Segment Start: EXTRACTED RECORDS

-- ==== Sys2Proof/Proofs/Evaluation.lean ====
section
/-! PROOFS. Proofs/Evaluation.lean: a window of a song that plays, the activation of a NOTE, and the classes of a window (O56). -/

namespace Sys2Proof.Machine

/-! ### A frame of a song that plays (R128, R156) -/

section
variable {p : Part}

/-- R128: a song time at which no NOTE of a reader that is not STALLED ends. -/
theorem Part.atTime_unended (h : p.reader.state ≠ .stalled) {time : Nat} (hn : ∀ n ∈ p.reader.notes, time < n.stop * 1200) :
    p.atTime time = { p with
      play := { p.play with time := time }
      reader := { p.reader with beats := p.reader.beats.filter fun b => time < b * 1200 } } := by
  obtain ⟨q, hq⟩ : ∃ q : Part, { p with play := { p.play with time := time } } = q := ⟨_, rfl⟩
  have hnone : q.reader.notes.filter (fun n => q.reached n.stop) = [] := by
    rw [List.filter_eq_nil_iff, ← hq]
    intro n hmem hreached
    have hlt := hn n hmem
    simp only [Part.reached, Config.stepsPerMs, decide_eq_true_eq] at hreached
    omega
  have hall : q.reader.notes.filter (fun n => !q.reached n.stop) = p.reader.notes := by
    rw [← hq, List.filter_eq_self]
    intro n hmem
    rw [Part.not_reached]
    exact decide_eq_true (hn n hmem)
  have hretire : q.retireNotes = q := by
    rw [Part.retireNotes_eq, hnone, hall, ← hq]
    rfl
  have hdrop : q.dropBeats = { p with
      play := { p.play with time := time }
      reader := { p.reader with beats := p.reader.beats.filter fun b => time < b * 1200 } } := by
    rw [← hq]
    simp only [Part.dropBeats, Part.not_reached]
  have hat : p.atTime time = q.retireNotes.dropBeats.readerResume := by rw [← hq]; rfl
  rw [hat, hretire, hdrop, Part.readerResume_of_not_stalled (by exact h)]

/-- R128, R155: a part that plays with its new sample, its song time and the BEATs still to come. -/
def Part.heardAt (p : Part) (f : AudioFrame) (time : Nat) : Part := { p.tick.withSample f with
  play := { p.tick.play with time := time }
  reader := { p.reader with beats := p.reader.beats.filter fun b => time < b * 1200 } }

theorem Part.sampled_running (f : AudioFrame) (hs : p.play.state = .running) (h : p.reader.state ≠ .stalled) {time : Nat}
    (ht : time = p.play.time + (25 + p.play.tempo).toNat) (hd : time < p.durationSteps) (hn : ∀ n ∈ p.reader.notes, time < n.stop * 1200) :
    p.sampled f = p.heardAt f time := by
  have hadvance := Part.advance_running (p := p.tick.withSample f) hs
  have hmin : min ((p.tick.withSample f).play.time + (25 + (p.tick.withSample f).play.tempo).toNat) (p.tick.withSample f).durationSteps = time := by
    have hle : p.play.time + (25 + p.play.tempo).toNat ≤ p.durationSteps := by rw [← ht]; exact Nat.le_of_lt hd
    rw [ht]
    exact min_eq_left hle
  have hat : (p.tick.withSample f).atTime time = p.heardAt f time := Part.atTime_unended (p := p.tick.withSample f) h hn
  rw [hmin, hat] at hadvance
  rw [Part.sampled, if_pos hs, hadvance]
  exact Part.endIfReached_of_lt hd

/-- R156, R164: the window end of a part that plays is the evaluation of the window. -/
theorem Part.audioFrame_evaluates (f : AudioFrame) (hw : p.scorer.window.length = 479) (hq : p.quiet = true) (hs : p.play.state = .running)
    (h : p.reader.state ≠ .stalled) {time : Nat} (ht : time = p.play.time + (25 + p.play.tempo).toNat) (hd : time < p.durationSteps)
    (hn : ∀ n ∈ p.reader.notes, time < n.stop * 1200) :
    p.audioFrame f = (p.heardAt f time).measured.evaluateWindow (p.heardAt f time).estimates := by
  have hrunning : (p.heardAt f time).measured.play.state = .running := hs
  have hrise : (if (p.heardAt f time).seat0Rises then (p.heardAt f time).measured.presenceRise else (p.heardAt f time).measured) =
      (p.heardAt f time).measured := by
    rw [Part.presenceRise_of_running hrunning, ite_self]
  obtain ⟨-, hstate, -⟩ := (p.heardAt f time).measured.evaluateWindow_keeps (p.heardAt f time).estimates
  rw [Part.audioFrame_ends f hw hq, Part.sampled_running f hs h ht hd hn, Part.windowEnds_eq, hrise]
  exact Part.promoteIfDue_of_state (by rw [hstate, hrunning]; exact PlayState.noConfusion)

/-! ### A window with no NOTE (R133, R164) -/

theorem Part.countUnknownWindow_fields (p : Part) :
    p.countUnknownWindow.play.unknownWindows = satInc 65535 p.play.unknownWindows ∧ p.countUnknownWindow.play.firstUnderrun = true ∧
      p.countUnknownWindow.attn.pending.play = (p.attn.pending.play || !p.play.firstUnderrun) ∧
      p.countUnknownWindow.scorer.seats = p.scorer.seats := by
  unfold Part.countUnknownWindow Part.underrun
  cases hf : p.play.firstUnderrun with
  | false => exact ⟨rfl, rfl, by simp [Part.raise, SourceSet.put], rfl⟩
  | true => exact ⟨rfl, hf, by simp, rfl⟩

theorem Part.evaluateWindow_unknown (hs : p.play.state = .running) (hn : p.reader.notes = []) (hf : p.reader.state ≠ .finished)
    (estimates : List (Option Config.Pitch)) : p.evaluateWindow estimates = p.countUnknownWindow := by
  unfold Part.evaluateWindow
  rw [if_pos hs, if_pos (by simp [hn, hf])]

/-! ### A window of one NOTE (R164, R165) -/

/-- R164: a part whose one queued NOTE is a NOTE with some tallies, and what stands of a seat and its tally. -/
structure Part.tallied (p q : Part) (n : QueuedNote) (i : Nat) (x : Seat) (t : Option Tally) : Prop where
  notes : ∃ tallies, q.reader.notes = [{ n with tallies := tallies }] ∧ tallies[i]? = t
  seat : q.seat i = x
  length : q.scorer.seats.length = 4
  play : q.play = p.play
  settings : q.settings = p.settings

/-- R164: mic seen of a seat. -/
def Part.micHeard (p : Part) (seat : Nat) : Part := p.mapSeats fun i s => if i = seat then { s with micSeen := true } else s

variable {q : Part} {n : QueuedNote} {i j : Nat} {x : Seat} {t : Option Tally}

theorem Part.evaluateSeat_cases (estimates : List (Option Config.Pitch)) (p : Part) (seat : Nat) :
    p.evaluateSeat estimates seat = p ∨ p.evaluateSeat estimates seat = p.micHeard seat ∨
      ∃ n w, p.evaluateSeat estimates seat = (p.micHeard seat).addWindow seat n w := by
  unfold Part.evaluateSeat
  split
  · split
    · exact .inl rfl
    · dsimp only
      split
      · exact .inr (.inl rfl)
      · exact .inr (.inr ⟨_, _, rfl⟩)
  · exact .inl rfl

theorem Part.tallied.mapSeats_of_ne (h : p.tallied q n i x t) {f : Nat → Seat → Seat} (hi : i < 4) (hf : ∀ s, f i s = s) :
    p.tallied (q.mapSeats f) n i x t := by
  have hlength := h.length
  refine ⟨h.notes, ?_, ?_, h.play, h.settings⟩
  · rw [Part.seat_mapIdx (q := q.mapSeats f) rfl (by omega), hf, h.seat]
  · simp [Part.mapSeats, hlength]

theorem Part.tallied.micHeard_of_ne (h : p.tallied q n i x t) (hi : i < 4) (hj : i ≠ j) : p.tallied (q.micHeard j) n i x t :=
  h.mapSeats_of_ne hi fun _ => if_neg hj

/-- R164: the window of another seat. -/
theorem Part.tallied.addWindow_of_ne (h : p.tallied q n i x t) (hi : i < 4) (hj : i ≠ j) (m : QueuedNote) (w : WindowClass) :
    p.tallied (q.addWindow j m w) n i x t := by
  obtain ⟨⟨tallies, hnotes, htally⟩, hseat, hlength, hplay, hset⟩ := h
  have hother : p.tallied { q with reader := { q.reader with notes := q.reader.notes.map fun (y : QueuedNote) =>
      if y.part = m.part ∧ y.start = m.start then { y with tallies := y.tallies.modify j (tallyAdd q.play.time m.start m.stop w) } else y } } n i x t := by
    refine ⟨?_, hseat, hlength, hplay, hset⟩
    simp only [hnotes, List.map_cons, List.map_nil]
    split
    · exact ⟨_, rfl, (List.getElem?_modify_ne _ _ (Ne.symm hj)).trans htally⟩
    · exact ⟨_, rfl, htally⟩
  exact hother.mapSeats_of_ne hi fun _ => if_neg hj

theorem Part.tallied.evaluateSeat_of_ne (h : p.tallied q n i x t) (hi : i < 4) (hj : i ≠ j) (estimates : List (Option Config.Pitch)) :
    p.tallied (q.evaluateSeat estimates j) n i x t := by
  obtain he | he | ⟨m, w, he⟩ := Part.evaluateSeat_cases estimates q j <;> rw [he]
  · exact h
  · exact h.micHeard_of_ne hi hj
  · exact (h.micHeard_of_ne hi hj).addWindow_of_ne hi hj m w

theorem Part.tallied.evaluateSeats_of_ne (h : p.tallied q n i x t) (hi : i < 4) (estimates : List (Option Config.Pitch)) {seats : List Nat}
    (hseats : ∀ j ∈ seats, i ≠ j) : p.tallied (seats.foldl (Part.evaluateSeat estimates) q) n i x t :=
  List.foldlRecOn (motive := fun q => p.tallied q n i x t) seats _ h fun _ hq j hj => hq.evaluateSeat_of_ne hi (hseats j hj) estimates

/-- R164: the window of the seat itself, SINGING and bound to a channel, with the NOTE of its part active. -/
theorem Part.tallied.evaluateSeat_self (h : p.tallied q n i x t) (hi : i < 4) {estimates : List (Option Config.Pitch)} {c : Nat} {key : Int}
    {w : WindowClass} (hs : x.state = .singing) (hpart : x.part = n.part) (hc : x.channel = some c) (hkey : n.key = some key)
    (hactive : p.noteActive n = true) (hw : w = classify p.settings.octaveTolerance n.number key (estimates.getD c none)) :
    p.tallied (q.evaluateSeat estimates i) n i (seatCount w { x with micSeen := true }) (t.map (tallyAdd p.play.time n.start n.stop w)) := by
  obtain ⟨⟨tallies, hnotes, htally⟩, hseat, hlength, hplay, hset⟩ := h
  have hheard : (q.micHeard i).seat i = { x with micSeen := true } := by
    rw [Part.seat_mapIdx (q := q.micHeard i) rfl (by omega), hseat]
    exact if_pos rfl
  have hheardLength : (q.micHeard i).scorer.seats.length = 4 := by simp [Part.micHeard, Part.mapSeats, hlength]
  have hfind : (q.micHeard i).reader.notes.find? (fun y => y.part == ((q.micHeard i).seat i).part && (q.micHeard i).noteActive y) =
      some { n with tallies := tallies } := by
    have hnow : (q.micHeard i).noteActive { n with tallies := tallies } = true := by
      have hsame : (q.micHeard i).noteActive { n with tallies := tallies } = p.noteActive n := by
        unfold Part.noteActive Part.reached
        rw [← hplay]
        rfl
      rw [hsame, hactive]
    have hheardNotes : (q.micHeard i).reader.notes = [{ n with tallies := tallies }] := hnotes
    rw [hheardNotes, hheard]
    simp [hpart, hnow]
  have hevaluate : q.evaluateSeat estimates i = (q.micHeard i).addWindow i { n with tallies := tallies } w := by
    have hfind' := hfind
    unfold Part.micHeard at hfind'
    have hset' : q.settings.octaveTolerance = p.settings.octaveTolerance := by rw [hset]
    unfold Part.evaluateSeat
    rw [if_pos (by rw [hseat]; exact hs)]
    simp only [hseat, hc]
    rw [hfind']
    dsimp only
    rw [hw, ← hset', hkey]
    rfl
  rw [hevaluate]
  refine ⟨?_, ?_, ?_, hplay, hset⟩
  · refine ⟨tallies.modify i (tallyAdd p.play.time n.start n.stop w), ?_, ?_⟩
    · have hadded : ((q.micHeard i).addWindow i { n with tallies := tallies } w).reader.notes =
          q.reader.notes.map fun (y : QueuedNote) => if y.part = n.part ∧ y.start = n.start then
            { y with tallies := y.tallies.modify i (tallyAdd q.play.time n.start n.stop w) } else y := rfl
      rw [hadded, hnotes, hplay]
      simp
    · rw [List.getElem?_modify_eq, htally]
      rfl
  · have hlt : i < (q.micHeard i).scorer.seats.length := by omega
    rw [Part.seat_mapIdx (p := q.micHeard i) (q := (q.micHeard i).addWindow i { n with tallies := tallies } w) rfl hlt, hheard]
    exact if_pos rfl
  · simp [Part.addWindow, Part.mapSeats, hheardLength]

theorem seats_split (hi : i < 4) : ∃ before after, [0, 1, 2, 3] = before ++ i :: after ∧ (∀ j ∈ before, i ≠ j) ∧ ∀ j ∈ after, i ≠ j := by
  interval_cases i
  · exact ⟨[], [1, 2, 3], rfl, by decide, by decide⟩
  · exact ⟨[0], [2, 3], rfl, by decide, by decide⟩
  · exact ⟨[0, 1], [3], rfl, by decide, by decide⟩
  · exact ⟨[0, 1, 2], [], rfl, by decide, by decide⟩

theorem Part.activate_of_captured {key : Int} (hn : p.reader.notes = [n]) (hkey : n.key = some key) : p.activate = p := by
  unfold Part.activate
  split
  · rfl
  · simp [hn, hkey]

/-- R164, R165: the window of a seat that sings, and its NOTE active. -/
theorem Part.evaluateWindow_tallied (hs : p.play.state = .running) (hn : p.reader.notes = [n]) {key : Int} (hkey : n.key = some key)
    (hlength : p.scorer.seats.length = 4) (hi : i < 4) {estimates : List (Option Config.Pitch)} {c : Nat} {w : WindowClass}
    (hsing : (p.seat i).state = .singing) (hpart : (p.seat i).part = n.part) (hc : (p.seat i).channel = some c)
    (hactive : p.noteActive n = true) (hw : w = classify p.settings.octaveTolerance n.number key (estimates.getD c none)) :
    p.tallied (p.evaluateWindow estimates) n i (seatCount w { p.seat i with micSeen := true })
      (n.tallies[i]?.map (tallyAdd p.play.time n.start n.stop w)) := by
  have hevaluate : p.evaluateWindow estimates = [0, 1, 2, 3].foldl (Part.evaluateSeat estimates) p := by
    unfold Part.evaluateWindow
    rw [if_pos hs, if_neg (by simp [hn]), Part.activate_of_captured hn hkey]
  obtain ⟨before, after, hsplit, hbefore, hafter⟩ := seats_split hi
  have hstart : p.tallied p n i (p.seat i) n.tallies[i]? := ⟨⟨n.tallies, hn, rfl⟩, rfl, hlength, rfl, rfl⟩
  have hself := (hstart.evaluateSeats_of_ne hi estimates hbefore).evaluateSeat_self hi hsing hpart hc hkey hactive hw
  rw [hevaluate, hsplit, List.foldl_append, List.foldl_cons]
  exact hself.evaluateSeats_of_ne hi estimates hafter

end

end Sys2Proof.Machine
end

Segment End: EXTRACTED RECORDS

[WORK ORDER] Out of the listing above, reproduce exactly the lines from the one with "the window. -/" up to and including the one with "rw [if_pos hs, if_pos (by simp [hn, hf])]".

[REPLY]
/-- R156, R164: the window end of a part that plays is the evaluation of the window. -/
theorem Part.audioFrame_evaluates (f : AudioFrame) (hw : p.scorer.window.length = 479) (hq : p.quiet = true) (hs : p.play.state = .running)
    (h : p.reader.state ≠ .stalled) {time : Nat} (ht : time = p.play.time + (25 + p.play.tempo).toNat) (hd : time < p.durationSteps)
    (hn : ∀ n ∈ p.reader.notes, time < n.stop * 1200) :
    p.audioFrame f = (p.heardAt f time).measured.evaluateWindow (p.heardAt f time).estimates := by
  have hrunning : (p.heardAt f time).measured.play.state = .running := hs
  have hrise : (if (p.heardAt f time).seat0Rises then (p.heardAt f time).measured.presenceRise else (p.heardAt f time).measured) =
      (p.heardAt f time).measured := by
    rw [Part.presenceRise_of_running hrunning, ite_self]
  obtain ⟨-, hstate, -⟩ := (p.heardAt f time).measured.evaluateWindow_keeps (p.heardAt f time).estimates
  rw [Part.audioFrame_ends f hw hq, Part.sampled_running f hs h ht hd hn, Part.windowEnds_eq, hrise]
  exact Part.promoteIfDue_of_state (by rw [hstate, hrunning]; exact PlayState.noConfusion)

/-! ### A window with no NOTE (R133, R164) -/

theorem Part.countUnknownWindow_fields (p : Part) :
    p.countUnknownWindow.play.unknownWindows = satInc 65535 p.play.unknownWindows ∧ p.countUnknownWindow.play.firstUnderrun = true ∧
      p.countUnknownWindow.attn.pending.play = (p.attn.pending.play || !p.play.firstUnderrun) ∧
      p.countUnknownWindow.scorer.seats = p.scorer.seats := by
  unfold Part.countUnknownWindow Part.underrun
  cases hf : p.play.firstUnderrun with
  | false => exact ⟨rfl, rfl, by simp [Part.raise, SourceSet.put], rfl⟩
  | true => exact ⟨rfl, hf, by simp, rfl⟩

theorem Part.evaluateWindow_unknown (hs : p.play.state = .running) (hn : p.reader.notes = []) (hf : p.reader.state ≠ .finished)
    (estimates : List (Option Config.Pitch)) : p.evaluateWindow estimates = p.countUnknownWindow := by
  unfold Part.evaluateWindow
  rw [if_pos hs, if_pos (by simp [hn, hf])]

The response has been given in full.